King and Maxwell
- Hardcover edition
- Author: David Baldacci
- Language: English
- Series: The sixth book in the King and Maxwell (book series)
- Genre: Fiction
- Publisher: Grand Central Publishing
- Publication date: November 19, 2013
- Publication place: United States
- Media type: Print, e-book, audiobook
- Pages: 432 pp.
- ISBN: 978-1455576203
- Preceded by: The Sixth Man

= King and Maxwell (novel) =

2013 novel by David Baldacci

King and Maxwell is a crime fiction novel written by American writer David Baldacci. This is the sixth and final installment in the King and Maxwell book series. The book was initially published on November 19, 2013, by Grand Central Publishing.

==Plot==

Tyler Wingo, a teenage boy, learns the awful news that his father Sam, a soldier, was killed in action in Afghanistan. Then the extraordinary happens: Tyler receives a communication from Sam after his supposed death. Tyler hires Sean and Michelle to solve the mystery surrounding his father. But their investigation quickly leads to deeper, more troubling questions. Meanwhile, Sam arrives back to the USA only to discover that a corrupt organization led by Alan Grant wants vengeance on the president of the USA for one of the previous ones causing his parents' deaths 25 years ago.

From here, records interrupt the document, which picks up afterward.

/-- Rule R129: REL_TS is the plain signed difference of the two timestamps, 0 for frame 0, without wrap correction. -/
def Obligations.RelativeTimestampIsTheSignedDifference : Prop :=
  ∀ t0 ts : Word,
    (relTimestamp t0 ts).toInt = (ts.toNat : Int) - (t0.toNat : Int) ∧ relTimestamp t0 t0 = 0 ∧
    -(2 ^ 32 - 1) ≤ (relTimestamp t0 ts).toInt ∧ (relTimestamp t0 ts).toInt ≤ 2 ^ 32 - 1

/-- Rule R134: a (timestamp, raw) pair written to ACC as its 8 little-endian bytes decodes to itself and to its
capacitance, through DECODE's launch and its engine step. -/
def Obligations.EncodedFrameDecodesToItself : Prop :=
  ∀ (s : State) (ts raw : Word), s.ControlInv → s.accepts → s.arg0 = 8 →
    s.mem.readBytes accBase 8 = some (leBytes 4 ts ++ leBytes 4 raw) →
    ∃ t u, exec .decodeFrames s = .next t ∧ engineStep t = .next u ∧ u.status.state = .done ∧
      u.fp.count = 1 ∧ u.fp.rem = 0 ∧ u.fp.ts0 = ts ∧ SampleHolds u.mem 0 ts raw ts s.capdac

/-- Rule R132: what a DECODE writes depends on the ACC bytes it reads, its length and CAPDAC alone. -/
def Obligations.DecodeDependsOnItsInputsAlone : Prop :=
  ∀ s₁ s₂ t₁ : State, s₁.ControlInv → s₂.ControlInv → s₁.inDecode → s₂.inDecode →
    s₁.fp.dlen = s₂.fp.dlen → s₁.fp.dc = s₂.fp.dc →
    (∀ i, i < 8 * (s₁.fp.dlen.toNat / 8) → s₁.mem.read (accBase + i) = s₂.mem.read (accBase + i)) →
    engineStep s₁ = .next t₁ →
    ∃ t₂, engineStep s₂ = .next t₂ ∧ t₁.fp = t₂.fp ∧ t₁.status.partialFrame = t₂.status.partialFrame ∧
      t₁.status.state = t₂.status.state ∧
      ∀ a, sampleBase ≤ a → a < sampleBase + 32 * (s₁.fp.dlen.toNat / 8) → t₁.mem.read a = t₂.mem.read a

/-! ### Registers and the bus (10_state.md, 20_memory.md) -/

/-- Every bit of STATUS (rule R23), with the numerals of STATE (rule R24), ERR (60_exceptions.md rule R136) and PHASE
(rule R28). -/
def Obligations.StatusWordHasTheLayoutOfTheSpec : Prop :=
  ∀ t : Status,
    t.word.extractLsb' 0 2 = (match t.state with | .idle => 0 | .busy => 1 | .done => 2 | .error => 3) ∧
    t.word.extractLsb' 2 2 = 0 ∧
    t.word.extractLsb' 4 4 = (match t.err with
      | .none => 0 | .illegalCommand => 1 | .protocolMismatch => 2 | .protocolTimeout => 3 | .bulkReadTimeout => 4) ∧
    t.word.getLsbD 8 = t.partialFrame ∧ t.word.getLsbD 9 = t.ovr ∧
    t.word.extractLsb' 10 1 = (match t.phase with | .echo => 0 | .execution => 1) ∧
    t.word.extractLsb' 11 5 = 0 ∧ t.word.extractLsb' 16 8 = t.rxbyte ∧ t.word.extractLsb' 24 8 = t.op

/-- Rule R32: outside BUSY a host write of `w` to CAPDAC stores max(0, min(31, s32(w))), which reads back zero-extended;
nothing else changes.
The bus's answer is log 16's. -/
def Obligations.CapdacWriteClamps : Prop :=
  ∀ (s : State) (w : Word), s.resetPin = false → ¬ s.isBusy →
    ∃ t, busAccess (.write (s.cfg.addr 0x010) .b4 w) s = .next t ∧
      (t.capdac.toNat : Int) = max 0 (min 31 w.toInt) ∧ readReg .capdac t = t.capdac.zeroExtend 32 ∧
      t = { s with capdac := t.capdac, env.reply := some .done }

/-- Rules R31 and R33: outside BUSY a host write to ARG0, ARG1, HV_MAXWAIT or HV_OUTERMAX stores the word, a read then
returns it, and no other register, no memory and no stream changes.
The bus's answer is log 16's. -/
def Obligations.OperandRegistersReadBack : Prop :=
  ∀ (s : State) (w : Word) (r : Reg) (off : BitVec 28), s.resetPin = false → ¬ s.isBusy →
    (r, off) ∈ [(Reg.arg0, 0x008#28), (.arg1, 0x00C#28), (.hvMaxwait, 0x014#28), (.hvOutermax, 0x018#28)] →
    ∃ t u, busAccess (.write (s.cfg.addr off) .b4 w) s = .next t ∧ readReg r t = w ∧
      busAccess (.read (t.cfg.addr off) .b4) t = .next u ∧ u.env.reply = some (.data w) ∧
      regsKept [r] s t ∧ memoryKept s t ∧ streamsKept s t ∧ readerHiddenKept s t ∧ textKept s t ∧ latchesKept s t ∧
      t.modelFaults = s.modelFaults ∧ t.draws = s.draws
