/-- Settles O28: HV_INNER counts the polls until it reaches HV_MAXWAIT. -/
theorem missingEchoTimesOutAfterMaxWaitPolls : Obligations.MissingEchoTimesOutAfterMaxWaitPolls := by
  intro s t i a text k hs hp hi hq ht hmo
  obtain ⟨opc, v, hopc, hexec⟩ := exec_exchange hs hi
  rw [hexec] at ht
  cases ht
  have hlaunched : Unanswered a s.hvMaxwait s.hvOutermax s.txh (exchangeLaunched opc a v text s) :=
    ⟨hp, rfl, rfl, hq, rfl, rfl, rfl⟩
  have hstart : SilentExchange a s.hvMaxwait s.hvOutermax s.txh 0 (hvCheck (exchangeLaunched opc a v text s)) :=
    .of_hvCheck hmo hlaunched ⟨rfl, hopc⟩ (Nat.zero_le _) rfl
  obtain ⟨u, hu, hend⟩ := deviceRun_counted (chunk := (· = [])) (cs := List.replicate k [])
    (fun k bs s hbs h => by rw [hbs, devicePush_nil]; exact h.turn hmo) (fun _ hmem => List.eq_of_mem_replicate hmem)
    hstart
  rw [List.length_replicate, Nat.zero_add] at hend
  refine ⟨u, hu, ?_⟩
  obtain ⟨hun, ⟨hx, hlt, hk⟩ | ⟨hst, herr, him, hle⟩⟩ := hend
  · have hlt : u.hv.inner.toNat < s.hvMaxwait.toNat := hlt
    exact ⟨fun _ => hx.1, fun hge => by omega⟩
  · exact ⟨fun hlt => by omega, fun _ => ⟨hst, herr, hun.phase, him, hun.counts.trans him, hun.sent⟩⟩

/-! ### The outer budget (rule R116) -/

/-- `s` with the largest outer budget. -/
def widened (s : State) : State := { s with hvOutermax := 0xFFFFFFFF }

/-- The check does not depend on the outer budget where that is not spent before the inner one. -/
theorem hvCheck_widened {s : State} (h : s.hvOutermax ≤ s.hv.outer → s.hvMaxwait ≤ s.hv.inner) :
    hvCheck (widened s) = widened (hvCheck s) := by
  obtain ⟨hspent, hc⟩ | ⟨hi, ho, hc⟩ := hvCheck_cases s <;> rw [hc]
  · have hinner : s.hvMaxwait ≤ s.hv.inner := hspent.elim id h
    exact if_pos (.inl hinner)
  · refine if_neg (not_or.2 ⟨?_, ?_⟩)
    · change ¬ s.hvMaxwait ≤ s.hv.inner
      bv_omega
    · change ¬ 0xFFFFFFFF ≤ s.hv.outer
      bv_omega

theorem hvReceive_widened (b : Byte) (s : State) : hvReceive b (widened s) = widened (hvReceive b s) := by
  obtain ⟨hb, h⟩ | ⟨hp, rfl, h⟩ | ⟨hp, rfl, h⟩ := hvReceive_cases b s <;> rw [h]
  · exact hvReceive_of_mismatch (s := widened s) hb
  · exact hvReceive_of_echo (s := widened s) hp
  · exact hvReceive_of_executed (s := widened s) hp

section widened
variable {a : Byte} {text : List Byte} {m o : Word} {tx q : List Byte} {s t : State}
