-- ==== Sys2Proof/Word.lean ====
section
/-! DEFINITION. The word types of the block (10_state.md, 30_encoding.md) and the fault codes' names (60_exceptions.md). -/

namespace Sys2Proof

/-- A value of HTR or LOW (R20, R35). -/
abbrev Tick : Type := BitVec Config.w1

/-- A value of OVF or HIGH (R23, R34). -/
abbrev Overflow : Type := BitVec Config.w2

/-- An Extended Tick Count or a Deadline in its register (R8, R26, R28, R29). -/
abbrev Extended : Type := BitVec Config.we

/-- A seconds operand (R9, R27). -/
abbrev Seconds : Type := BitVec Config.ws

/-- A command word (R70). -/
abbrev CmdWord : Type := BitVec 8

/-- The 4-bit slot field of a command word or of a port selector (R70, R72). -/
abbrev Slot : Type := BitVec 4

/-- The fault codes 1 to 7 of R170 by name. -/
inductive FaultCode where
  /-- 1: reserved `op`, nonzero `j` where it must be 0, or `j >= NJ` (R172). -/
  | illegalCmd
  /-- 2: the host wrote 0x70 (R173). -/
  | wrapincFromHost
  /-- 3: INIT when INITED = 1 (R174). -/
  | reinit
  /-- 4: INIT when IE = 1 (R175). -/
  | initWithIe
  /-- 5: N1 before INIT, or OVF read while it has no value (R176). -/
  | preInit
  /-- 6: an element read while it has no value (R178). -/
  | unwrittenRead
  /-- 7: a reserved selector or port (R177). -/
  | badPort
  deriving DecidableEq, Repr

end Sys2Proof
end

At the climax, Alan kidnaps Tyler and his friend Kathy while also hacking the president's limousine (with Michelle and the president in it) to drive into the Potomac River. Michelle and the president survive via exploding an oxygen tank to get them out while Sean and Sam rescue Tyler and Kathy. Sean and Michelle confront Sean's ex-wife Dana's husband Curtis Brown. They reveal that Curtis was part of Alan's plot. Before they can arrest him, Alan arrives with a dynamite vest, and Curtis sacrifices himself to take him out. Dana is given compensation for Curtis's death while Tyler and Sam are allowed to live in peace.